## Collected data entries
= = = = = = =
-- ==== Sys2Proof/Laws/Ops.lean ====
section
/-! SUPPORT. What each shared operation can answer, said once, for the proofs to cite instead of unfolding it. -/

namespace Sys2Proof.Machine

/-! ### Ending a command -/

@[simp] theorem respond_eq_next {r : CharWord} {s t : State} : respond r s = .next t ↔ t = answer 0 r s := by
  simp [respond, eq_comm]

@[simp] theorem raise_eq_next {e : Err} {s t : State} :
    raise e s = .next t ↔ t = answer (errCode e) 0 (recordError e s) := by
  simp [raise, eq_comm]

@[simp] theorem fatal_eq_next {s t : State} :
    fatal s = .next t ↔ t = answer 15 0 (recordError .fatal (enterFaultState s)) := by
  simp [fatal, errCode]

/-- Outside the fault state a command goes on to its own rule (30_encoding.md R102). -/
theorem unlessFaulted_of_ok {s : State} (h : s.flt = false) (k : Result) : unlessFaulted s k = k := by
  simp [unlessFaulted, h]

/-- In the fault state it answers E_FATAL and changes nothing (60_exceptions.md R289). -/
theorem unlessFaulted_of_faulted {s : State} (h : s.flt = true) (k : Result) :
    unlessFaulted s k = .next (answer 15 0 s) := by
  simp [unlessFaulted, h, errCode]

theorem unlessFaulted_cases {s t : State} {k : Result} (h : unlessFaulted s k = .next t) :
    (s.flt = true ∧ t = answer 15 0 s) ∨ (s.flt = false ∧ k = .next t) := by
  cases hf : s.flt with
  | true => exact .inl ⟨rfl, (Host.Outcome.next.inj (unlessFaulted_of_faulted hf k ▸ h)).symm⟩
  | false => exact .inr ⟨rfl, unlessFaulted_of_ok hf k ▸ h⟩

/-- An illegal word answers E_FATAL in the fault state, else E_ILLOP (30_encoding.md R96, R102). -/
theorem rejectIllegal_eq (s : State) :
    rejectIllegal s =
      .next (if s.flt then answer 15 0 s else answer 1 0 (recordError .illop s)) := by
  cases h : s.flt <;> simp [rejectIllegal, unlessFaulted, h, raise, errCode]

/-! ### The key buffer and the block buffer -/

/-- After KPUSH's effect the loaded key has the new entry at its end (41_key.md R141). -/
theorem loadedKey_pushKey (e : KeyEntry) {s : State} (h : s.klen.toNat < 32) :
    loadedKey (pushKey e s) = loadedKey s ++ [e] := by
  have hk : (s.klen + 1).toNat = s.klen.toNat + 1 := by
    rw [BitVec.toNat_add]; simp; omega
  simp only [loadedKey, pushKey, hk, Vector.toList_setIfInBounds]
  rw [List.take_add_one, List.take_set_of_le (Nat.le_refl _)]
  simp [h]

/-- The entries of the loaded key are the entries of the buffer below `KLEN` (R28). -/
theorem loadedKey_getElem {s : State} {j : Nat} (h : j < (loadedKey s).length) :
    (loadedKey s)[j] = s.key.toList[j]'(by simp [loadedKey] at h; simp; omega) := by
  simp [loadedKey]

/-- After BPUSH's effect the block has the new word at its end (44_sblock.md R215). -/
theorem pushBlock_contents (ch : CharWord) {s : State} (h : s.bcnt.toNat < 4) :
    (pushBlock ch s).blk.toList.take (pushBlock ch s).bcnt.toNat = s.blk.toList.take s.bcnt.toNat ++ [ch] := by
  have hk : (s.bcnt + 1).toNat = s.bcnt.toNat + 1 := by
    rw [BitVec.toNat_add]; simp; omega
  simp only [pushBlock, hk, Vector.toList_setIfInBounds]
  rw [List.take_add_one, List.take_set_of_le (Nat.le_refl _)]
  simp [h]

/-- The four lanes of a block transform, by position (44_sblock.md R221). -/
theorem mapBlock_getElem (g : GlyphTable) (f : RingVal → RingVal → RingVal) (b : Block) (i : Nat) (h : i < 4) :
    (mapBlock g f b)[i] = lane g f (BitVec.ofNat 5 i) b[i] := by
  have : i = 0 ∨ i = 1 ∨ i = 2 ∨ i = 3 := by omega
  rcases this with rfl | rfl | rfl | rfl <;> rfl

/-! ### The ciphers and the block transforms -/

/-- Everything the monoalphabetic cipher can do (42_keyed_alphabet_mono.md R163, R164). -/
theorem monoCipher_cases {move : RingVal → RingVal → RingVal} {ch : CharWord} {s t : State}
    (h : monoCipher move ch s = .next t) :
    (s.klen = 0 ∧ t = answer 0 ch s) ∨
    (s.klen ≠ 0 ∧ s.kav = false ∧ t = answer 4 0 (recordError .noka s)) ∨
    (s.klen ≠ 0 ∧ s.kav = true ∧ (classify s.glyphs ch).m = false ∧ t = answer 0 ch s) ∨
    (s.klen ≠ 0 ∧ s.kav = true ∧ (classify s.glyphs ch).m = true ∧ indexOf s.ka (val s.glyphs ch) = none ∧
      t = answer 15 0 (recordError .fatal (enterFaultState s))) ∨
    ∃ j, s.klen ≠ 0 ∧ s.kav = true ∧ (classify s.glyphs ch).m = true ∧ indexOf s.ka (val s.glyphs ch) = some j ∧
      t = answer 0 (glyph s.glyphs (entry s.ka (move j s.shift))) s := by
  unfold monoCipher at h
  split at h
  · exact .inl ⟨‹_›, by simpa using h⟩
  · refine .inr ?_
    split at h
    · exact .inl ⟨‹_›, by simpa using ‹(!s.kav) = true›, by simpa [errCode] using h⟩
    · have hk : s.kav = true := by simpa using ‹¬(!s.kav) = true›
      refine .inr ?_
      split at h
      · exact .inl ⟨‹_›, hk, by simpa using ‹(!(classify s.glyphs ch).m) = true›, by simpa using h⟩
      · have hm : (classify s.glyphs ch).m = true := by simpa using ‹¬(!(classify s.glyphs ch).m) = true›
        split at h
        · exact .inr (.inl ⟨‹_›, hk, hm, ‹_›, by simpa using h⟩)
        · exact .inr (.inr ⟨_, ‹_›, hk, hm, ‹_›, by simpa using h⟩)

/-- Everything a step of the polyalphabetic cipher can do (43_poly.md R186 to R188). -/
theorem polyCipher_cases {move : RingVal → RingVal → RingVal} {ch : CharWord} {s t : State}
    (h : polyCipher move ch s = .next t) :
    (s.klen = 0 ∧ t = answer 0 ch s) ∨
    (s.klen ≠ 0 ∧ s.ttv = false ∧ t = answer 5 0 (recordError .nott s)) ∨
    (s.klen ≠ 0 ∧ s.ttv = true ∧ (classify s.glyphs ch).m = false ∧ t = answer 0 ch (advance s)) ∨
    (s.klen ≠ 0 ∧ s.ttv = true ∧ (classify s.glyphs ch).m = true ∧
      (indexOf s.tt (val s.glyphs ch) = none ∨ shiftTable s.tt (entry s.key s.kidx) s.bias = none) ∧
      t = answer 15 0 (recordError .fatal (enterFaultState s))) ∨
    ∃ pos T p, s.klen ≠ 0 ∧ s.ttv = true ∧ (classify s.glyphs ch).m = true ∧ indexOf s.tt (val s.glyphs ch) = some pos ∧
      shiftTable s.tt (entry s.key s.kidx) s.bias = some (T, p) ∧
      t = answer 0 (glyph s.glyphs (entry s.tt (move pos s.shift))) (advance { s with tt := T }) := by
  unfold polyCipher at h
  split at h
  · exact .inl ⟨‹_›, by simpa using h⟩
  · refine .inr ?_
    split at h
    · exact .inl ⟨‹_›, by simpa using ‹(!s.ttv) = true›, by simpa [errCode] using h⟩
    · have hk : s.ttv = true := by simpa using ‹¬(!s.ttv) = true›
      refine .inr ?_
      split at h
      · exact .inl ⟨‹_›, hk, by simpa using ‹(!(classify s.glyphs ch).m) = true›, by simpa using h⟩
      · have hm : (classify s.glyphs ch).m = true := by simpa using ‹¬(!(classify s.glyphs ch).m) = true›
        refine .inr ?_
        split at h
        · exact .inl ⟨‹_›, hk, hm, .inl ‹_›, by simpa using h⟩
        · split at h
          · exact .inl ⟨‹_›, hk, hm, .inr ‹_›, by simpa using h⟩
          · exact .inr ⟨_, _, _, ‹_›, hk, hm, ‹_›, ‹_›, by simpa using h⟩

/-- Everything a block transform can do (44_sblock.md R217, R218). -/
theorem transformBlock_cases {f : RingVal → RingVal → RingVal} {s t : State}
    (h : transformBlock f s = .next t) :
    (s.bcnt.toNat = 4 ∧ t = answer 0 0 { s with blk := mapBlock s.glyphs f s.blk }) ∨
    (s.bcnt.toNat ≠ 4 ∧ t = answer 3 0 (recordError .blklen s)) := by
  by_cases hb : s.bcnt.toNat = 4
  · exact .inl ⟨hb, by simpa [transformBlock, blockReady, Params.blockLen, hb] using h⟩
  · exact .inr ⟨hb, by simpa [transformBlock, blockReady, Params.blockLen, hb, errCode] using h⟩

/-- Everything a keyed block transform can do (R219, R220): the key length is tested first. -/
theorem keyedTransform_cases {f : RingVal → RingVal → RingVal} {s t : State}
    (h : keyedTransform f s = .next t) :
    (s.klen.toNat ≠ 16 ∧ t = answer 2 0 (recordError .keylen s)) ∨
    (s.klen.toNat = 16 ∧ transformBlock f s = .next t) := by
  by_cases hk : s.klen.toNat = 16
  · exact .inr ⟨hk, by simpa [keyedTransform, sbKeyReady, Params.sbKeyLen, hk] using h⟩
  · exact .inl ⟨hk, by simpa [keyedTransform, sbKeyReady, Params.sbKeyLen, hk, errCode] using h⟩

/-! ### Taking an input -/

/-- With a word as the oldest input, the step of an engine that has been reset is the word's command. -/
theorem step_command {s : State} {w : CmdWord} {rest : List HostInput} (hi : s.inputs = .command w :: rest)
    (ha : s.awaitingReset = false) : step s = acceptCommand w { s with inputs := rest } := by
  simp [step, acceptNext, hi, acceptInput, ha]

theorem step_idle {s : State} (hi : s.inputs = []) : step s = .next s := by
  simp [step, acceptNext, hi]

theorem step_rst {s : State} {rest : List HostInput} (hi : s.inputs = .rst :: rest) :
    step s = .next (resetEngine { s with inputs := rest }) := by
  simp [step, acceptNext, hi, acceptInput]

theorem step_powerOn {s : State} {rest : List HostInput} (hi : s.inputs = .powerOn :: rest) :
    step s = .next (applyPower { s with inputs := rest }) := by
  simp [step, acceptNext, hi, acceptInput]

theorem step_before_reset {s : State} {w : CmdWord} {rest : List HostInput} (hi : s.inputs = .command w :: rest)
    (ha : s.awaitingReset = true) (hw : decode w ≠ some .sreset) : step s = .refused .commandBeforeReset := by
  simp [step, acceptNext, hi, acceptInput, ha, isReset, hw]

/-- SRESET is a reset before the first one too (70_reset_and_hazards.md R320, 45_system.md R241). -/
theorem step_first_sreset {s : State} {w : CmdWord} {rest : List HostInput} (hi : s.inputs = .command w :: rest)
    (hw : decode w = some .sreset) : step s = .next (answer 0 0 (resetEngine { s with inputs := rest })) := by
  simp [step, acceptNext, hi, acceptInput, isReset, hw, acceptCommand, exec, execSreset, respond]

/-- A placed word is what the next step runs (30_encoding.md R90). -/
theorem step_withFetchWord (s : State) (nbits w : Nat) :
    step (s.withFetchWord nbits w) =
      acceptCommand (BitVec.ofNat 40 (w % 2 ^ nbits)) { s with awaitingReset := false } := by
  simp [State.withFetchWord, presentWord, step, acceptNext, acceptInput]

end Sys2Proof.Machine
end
= = = = = = =
## EXERCISE DETAILS
In the entries above, please find the line with "R217, R218). -/" and the line with "(s.klen.toNat ≠ 16", then write out exactly those two lines and every line between them, and nothing more.

## YOUR SOLUTION
/-- Everything a block transform can do (44_sblock.md R217, R218). -/
theorem transformBlock_cases {f : RingVal → RingVal → RingVal} {s t : State}
    (h : transformBlock f s = .next t) :
    (s.bcnt.toNat = 4 ∧ t = answer 0 0 { s with blk := mapBlock s.glyphs f s.blk }) ∨
    (s.bcnt.toNat ≠ 4 ∧ t = answer 3 0 (recordError .blklen s)) := by
  by_cases hb : s.bcnt.toNat = 4
  · exact .inl ⟨hb, by simpa [transformBlock, blockReady, Params.blockLen, hb] using h⟩
  · exact .inr ⟨hb, by simpa [transformBlock, blockReady, Params.blockLen, hb, errCode] using h⟩

/-- Everything a keyed block transform can do (R219, R220): the key length is tested first. -/
theorem keyedTransform_cases {f : RingVal → RingVal → RingVal} {s t : State}
    (h : keyedTransform f s = .next t) :
    (s.klen.toNat ≠ 16 ∧ t = answer 2 0 (recordError .keylen s)) ∨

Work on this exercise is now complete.